In this entry, we’re reviewing some of the best time-tested tips for getting a better night’s sleep.

For instance, did you know that sticking to a sleep schedule (going to bed and getting up at the same time each day, even on weekends) will greatly improve the quality of your sleep?

Sticking to a sleep schedule helps regulate your body’s clock ensuring you fall asleep and wake up at the same time day in, day out.

Similarly, it’s recommended that you avoid using electronic devices such as smartphones and tablets and refrain from watching television for at least an hour before you go to bed, as your brain secretes less melatonin (a naturally occurring hormone that makes you sleepy) when it’s light i.e. bright screens keep you more alert for longer!

During the day, it’s advisable to avoid napping as this can interfere with your sleep schedule and make it harder to fall asleep at night.

Instead you should aim to exercise daily as even 10 minutes of walking a day can have a positive impact on the quality of your sleep.
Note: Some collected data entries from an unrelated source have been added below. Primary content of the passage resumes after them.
/-- VLAN classification at a port (R431): VID and PCP, none for a frame the acceptance mode or membership refuses. -/
def State.classify (s : State) (d : Die) (p : Nat) (l : List Byte) : Option (Nat × Nat) :=
  let mode := s.fld d (SWC_PpCFG p) SWC_PpCFG__ACCEPT
  let tci := be l 14 2
  let isTag := decide (etherOf l = 0x8100)
  let vtag := isTag && decide (tci % 4096 ≠ 0)
  let vid := if vtag then tci % 4096 else s.fld d (SWC_PpCFG p) SWC_PpCFG__PVID
  let pcp := if isTag then tci / 8192 else s.fld d (SWC_PpCFG p) SWC_PpCFG__DPCP
  if vid = 4095 ∨ !bitOf (s.vlanOf d vid).1 p ∨ (mode = 1 ∧ vtag = false) ∨ (mode = 2 ∧ vtag = true) then none
  else some (vid, pcp)

/-- The class of a PCP at a port. -/
def State.classOf (s : State) (d : Die) (p pcp : Nat) : Nat := s.fld d (SWC_PpPCPMAP p) SWC_PpPCPMAP__MAP / 8 ^ pcp % 8

/-- Partitions whose host queue record sets FLOOD. -/
def State.flooded (s : State) (d : Die) : Nat :=
  maskOf ((List.range 32).filter (fun p => s.bit d (SWC_HpFLAGS p) SWC_HpFLAGS__FLOOD))

/-- The destinations of a frame (R433): ports and a partition mask, after the removals; P25 only when an entry names
it. -/
def State.destinations (s : State) (d : Die) (ingress : Nat) (dst vid : Nat) : List Nat × Nat :=
  let member := (s.vlanOf d vid).1
  let keep := fun (p : Nat) => decide (p ≠ ingress) && bitOf member p
  match (s.swc d).fdbFind dst vid with
  | some i =>
    let v := tget 0 (s.swc d).fdb i
    if fdbMc v then
      (((List.range 26).filter (fun p => decide (p ≠ 24) && bitOf (fdbPmask v) p && keep p)),
        if bitOf (fdbPmask v) 24 && keep 24 then fdbPartMask v else 0)
    else if fdbPort v = 24 then ([], if keep 24 then 2 ^ fdbPart v else 0)
    else (if keep (fdbPort v) then [fdbPort v] else [], 0)
  | none => ((List.range 24).filter keep, if keep 24 then s.flooded d else 0)

/-- Whether a partition has a receive ring. -/
def State.hasRing (s : State) (d : Die) (part q : Nat) : Bool := s.bit d (SWC_HpqGEOM part q) SWC_HpqGEOM__USED

/-- A frame given to the fabric with the next number of the core and of the sequence of its ingress (R424). -/
def State.toFabric (s : State) (d : Die) (f : SwFrame) : State :=
  s.updSwc d (fun x => { x with
    fabric := x.fabric ++ [{ f with id := x.next, seq := tget 0 x.seqs f.ingress }], next := x.next + 1
    seqs := tupd 0 x.seqs f.ingress (· + 1) })

/-- A frame admitted under its ingress port's quota and given to the fabric. -/
def State.intake (s : State) (d : Die) (f : SwFrame) : State :=
  let r := s.admitFrame d f.ingress f.cls f.len
  if r.1 then r.2.toFabric d f else r.2

/-- The bytes a MAC sends: padded to 60 before the FCS (R394). -/
def padded (l : List Byte) : List Byte := l ++ List.replicate (60 - l.length) 0#8

/-- A frame with its FCS as a MAC sends it. -/
def macFrame (l : List Byte) : MacFrame := { len := (padded l).length + 4, fcs := crc32 (padded l), bytes := padded l }

/-- A gPTP message of type `kind` queued for a port with a link. -/
def State.queueGptp (s : State) (d : Die) (p kind q : Nat) (fields : List Int) (follow : Option (Nat × Nat)) : State :=
  if !(s.port p).link then s
  else s.updMac d p (fun m => { m with unit := m.unit ++ [{ macFrame (Config.gptpFrame kind p q fields) with follow := follow }] })

/-- The sequence identifier of the next message of a type on a port, which the other die learns with the copy of the message (R472). -/
def State.nextGptp (s : State) (d : Die) (p kind : Nat) : Nat × State :=
  let key := p * 16 + kind
  let q := (tget 0 (s.vol.get d).tim.seqs key + 1) % 65536
  let put := fun (st : State) (e : Die) => st.updVol e (fun v => { v with tim := { v.tim with seqs := tset 0 v.tim.seqs key q } })
  let s1 := put s d
  (q, if s1.linkUp && s1.alive d.other then put s1 d.other else s1)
Caffeine, nicotine and alcohol are three things you should try to cut down on if you’re having trouble sleeping at night in addition to sugary snacks and drinks.

Avoid eating large meals and drinking too many liquids in the evening and instead opt for water and small portions of healthy food like yogurt, whole-grain cereal or fruit.

Try out the above tips of you’re having trouble sleeping at night and you’ll soon find yourself sleeping better.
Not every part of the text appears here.